Starsky made it sound like a countdown on the Doomsday clock. Dobey made a remark about always knowing he was a clock watcher. Starsky! Sure he watches the clock, he's irritatingly punctual! Dobey looked at him and I guess he saw the same drawn look that I did.

"It must be bad, he called me Dave."

"The things some people will do to be on a first name basis." I said and bit my tongue straight off. In other circumstances that might have been funny but Starsky's terse "yeah" told me that I'd goofed. I was saved by Cheryl. She had some news for me.

Cheryl is great lady, she works in the lab here and to be honest I've been trying to get her for a date for the last six weeks; her dad is a chemist out at the University. I hope maybe the old man could help but he hasn't been on good terms with her since her brother died. He didn't return her calls.

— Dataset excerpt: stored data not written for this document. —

-- ==== Sys2Proof/Machine/Arithmetic.lean ====
section
/-! DEFINITION. ADC and SBC (R121, R122). -/

namespace Sys2Proof.Machine

open Sys2Proof

/-- The read operation of ADC (R121). -/
def opAdc (m : Byte) (s : State) : State := (s.setA (adc s.a m s.p).1).setP (adc s.a m s.p).2

/-- `ADC ($nn,X)`, $61 (R121, R106). -/
def execAdcIndX (z : Byte) (s : State) : Answer := readMem (.indX z) opAdc s

/-- `ADC $nn`, $65 (R121, R102). -/
def execAdcZp (z : Byte) (s : State) : Answer := readMem (.zp z) opAdc s

/-- `ADC #$nn`, $69 (R121, R101). -/
def execAdcImm (imm : Byte) (s : State) : Answer := readImm imm opAdc s

/-- `ADC $nnnn`, $6D (R121, R104). -/
def execAdcAbs (a : Addr) (s : State) : Answer := readMem (.abs a) opAdc s

/-- `ADC ($nn),Y`, $71 (R121, R107). -/
def execAdcIndY (z : Byte) (s : State) : Answer := readMem (.indY z) opAdc s

/-- `ADC $nn,X`, $75 (R121, R103). -/
def execAdcZpX (z : Byte) (s : State) : Answer := readMem (.zpX z) opAdc s

/-- `ADC $nnnn,Y`, $79 (R121, R105). -/
def execAdcAbsY (a : Addr) (s : State) : Answer := readMem (.absY a) opAdc s

/-- `ADC $nnnn,X`, $7D (R121, R105). -/
def execAdcAbsX (a : Addr) (s : State) : Answer := readMem (.absX a) opAdc s

/-- The read operation of SBC (R122). -/
def opSbc (m : Byte) (s : State) : State := (s.setA (sbc s.a m s.p).1).setP (sbc s.a m s.p).2

/-- `SBC ($nn,X)`, $E1 (R122, R106). -/
def execSbcIndX (z : Byte) (s : State) : Answer := readMem (.indX z) opSbc s

/-- `SBC $nn`, $E5 (R122, R102). -/
def execSbcZp (z : Byte) (s : State) : Answer := readMem (.zp z) opSbc s

/-- `SBC #$nn`, $E9 (R122, R101). -/
def execSbcImm (imm : Byte) (s : State) : Answer := readImm imm opSbc s

/-- `SBC $nnnn`, $ED (R122, R104). -/
def execSbcAbs (a : Addr) (s : State) : Answer := readMem (.abs a) opSbc s

/-- `SBC ($nn),Y`, $F1 (R122, R107). -/
def execSbcIndY (z : Byte) (s : State) : Answer := readMem (.indY z) opSbc s

/-- `SBC $nn,X`, $F5 (R122, R103). -/
def execSbcZpX (z : Byte) (s : State) : Answer := readMem (.zpX z) opSbc s

/-- `SBC $nnnn,Y`, $F9 (R122, R105). -/
def execSbcAbsY (a : Addr) (s : State) : Answer := readMem (.absY a) opSbc s

/-- `SBC $nnnn,X`, $FD (R122, R105). -/
def execSbcAbsX (a : Addr) (s : State) : Answer := readMem (.absX a) opSbc s

end Sys2Proof.Machine
end

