-- ==== Sys2Proof/Machine/FlagMisc.lean ====
section
/-! DEFINITION. The flag instructions, NOP and the halt byte (R210 to R218). -/

namespace Sys2Proof.Machine

open Sys2Proof

/-- CLC on the flags (R210). -/
def opClc (s : State) : State := s.setP { s.p with c := false }

/-- `CLC`, $18 (R210, R100). -/
def execClc (s : State) : Answer := impliedOp opClc s

/-- SEC on the flags (R211). -/
def opSec (s : State) : State := s.setP { s.p with c := true }

/-- `SEC`, $38 (R211, R100). -/
def execSec (s : State) : Answer := impliedOp opSec s

/-- CLI on the flags (R212). -/
def opCli (s : State) : State := s.setP { s.p with i := false }

/-- `CLI`, $58 (R212, R100). -/
def execCli (s : State) : Answer := impliedOp opCli s

/-- SEI on the flags (R213). -/
def opSei (s : State) : State := s.setP { s.p with i := true }

/-- `SEI`, $78 (R213, R100). -/
def execSei (s : State) : Answer := impliedOp opSei s

/-- CLD on the flags (R214). -/
def opCld (s : State) : State := s.setP { s.p with d := false }

/-- `CLD`, $D8 (R214, R100). -/
def execCld (s : State) : Answer := impliedOp opCld s

/-- SED on the flags (R215). -/
def opSed (s : State) : State := s.setP { s.p with d := true }

/-- `SED`, $F8 (R215, R100). -/
def execSed (s : State) : Answer := impliedOp opSed s

/-- CLV on the flags (R216). -/
def opClv (s : State) : State := s.setP { s.p with v := false }

/-- `CLV`, $B8 (R216, R100). -/
def execClv (s : State) : Answer := impliedOp opClv s

/-- NOP (R217): nothing. -/
def opNop (s : State) : State := s

/-- `NOP`, $EA (R217, R100). -/
def execNop (s : State) : Answer := impliedOp opNop s

/-- Byte $00, halt (R218): its fetch is its only cycle, and the executor enters `Done(UnknownOpcode($00))`. -/
def execHalt (s : State) : Answer := .next (takeFatal (.unknownOpcode 0x00#8) s)

end Sys2Proof.Machine
end

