/-- Two parts of sequences end alike: with the same value, in states on plain RAM that differ in the parameters and the
history alone. -/
inductive Flow.Alike {α : Type} : Flow α → Flow α → Prop
  | ok (v : α) {s : State} (h : s.plainRam) (p : Config.Params) (log : List BusCycle) :
    Alike (.ok v s) (.ok v (s.seenAs p log))
  | stopped (s : State) (p : Config.Params) (log : List BusCycle) : Alike (.stopped s) (.stopped (s.seenAs p log))

/-- Two answers are next states that differ in the parameters and the history alone. -/
def AnswersAlike (a b : Answer) : Prop :=
  ∃ (t : State) (p : Config.Params) (log : List BusCycle), a = .next t ∧ b = .next (t.seenAs p log)

theorem Flow.Alike.bind {α β : Type} {f g : Flow α} {k k' : α → State → Flow β} (hf : f.Alike g)
    (hk : ∀ v s p log, s.plainRam → (k v s).Alike (k' v (s.seenAs p log))) : (f.bind k).Alike (g.bind k') := by
  cases hf with
  | ok v h p log => exact hk v _ p log h
  | stopped s p log => exact .stopped s p log

theorem Flow.Alike.answer {f g : Flow Unit} (h : f.Alike g) : AnswersAlike f.answer g.answer := by
  cases h with
  | ok v h p log => exact ⟨_, p, log, rfl, rfl⟩
  | stopped s p log => exact ⟨s, p, log, rfl, rfl⟩

/-! ## Accesses -/

section Accesses

variable {s : State} (h : s.plainRam) (p : Config.Params) (log : List BusCycle)

include h

theorem busRead_alike (a : Addr) : (busRead a s).Alike (busRead a (s.seenAs p log)) := by
  have h' : (s.seenAs p log).plainRam := h.of_regions (by rfl)
  rw [busRead_granted (h.grants_readCycleAt a), busRead_granted (h'.grants_readCycleAt a)]
  exact .ok _ (h.of_regions (by rfl)) p _

theorem busWrite_alike (a : Addr) (v : Byte) : (busWrite a v s).Alike (busWrite a v (s.seenAs p log)) := by
  have h' : (s.seenAs p log).plainRam := h.of_regions (by rfl)
  rw [busWrite_granted (h.grants_write a v), busWrite_granted (h'.grants_write a v)]
  exact .ok () (h.of_regions (by rfl)) p _

/-- A dummy read and an idle cycle end alike: they differ in what the bus has seen. -/
theorem dummyRead_alike (a : Addr) : (dummyRead a s).Alike (dummyRead a (s.seenAs p log)) := by
  have h' : (s.seenAs p log).plainRam := h.of_regions (by rfl)
  rw [dummyRead_granted (h.grants_dummyCycle a), dummyRead_granted (h'.grants_dummyCycle a)]
  exact .ok () (h.of_regions (by rfl)) p _

theorem fetchByte_alike : (fetchByte s).Alike (fetchByte (s.seenAs p log)) :=
  (busRead_alike h p log s.pc).bind fun v _ p log h => .ok v (h.of_regions (by rfl)) p log

theorem fetchBytes_alike (n : Nat) : (fetchBytes n s).Alike (fetchBytes n (s.seenAs p log)) := by
  induction n generalizing s p log with
  | zero => exact .ok [] h p log
  | succ n ih =>
    exact (fetchByte_alike h p log).bind fun b _ p log h =>
      (ih h p log).bind fun bs _ p log h => .ok (b :: bs) h p log

theorem push_alike (v : Byte) : (push v s).Alike (push v (s.seenAs p log)) :=
  (busWrite_alike h p log _ v).bind fun _ _ p log h => .ok () (h.of_regions (by rfl)) p log

theorem pull_alike : (pull s).Alike (pull (s.seenAs p log)) :=
  (busRead_alike h p log _).bind fun v _ p log h => .ok v (h.of_regions (by rfl)) p log

theorem readPointer_alike (z : Byte) : (readPointer z s).Alike (readPointer z (s.seenAs p log)) :=
  (busRead_alike h p log _).bind fun _ _ p log h =>
    (busRead_alike h p log _).bind fun _ _ p log h => .ok _ h p log

theorem indexBase_alike (always : Bool) (base : Addr) (idx : Byte) :
    (indexBase always base idx s).Alike (indexBase always base idx (s.seenAs p log)) := by
  unfold indexBase
  split
  · exact (busRead_alike h p log _).bind fun _ _ p log h => .ok _ h p log
  · exact .ok _ h p log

She gave me a rundown on what she'd found out so far. The drug attacks the central nervous system. What she told me sounded like a lecture I should have listened to in biology at High School. It spelled out Starsky's last hours – sweating, short of breath with fuzzy vision he was likely to stagger and collapse into death's arms. Cheryl could give him something if he had pain – but no antidote.

I wasn't ready to let it happen that way.

I asked her to try her dad again and she promised to do what she could.

I went back into the office. Starsky had a bit more information. The guy was white; thirty five to fifty….and don't forget the dirty laugh!

Dobey saw what we had all missed. He was going to the computer room to tell them to eliminate all the women, the blacks and anyone known to be in hospital or prison or out of town.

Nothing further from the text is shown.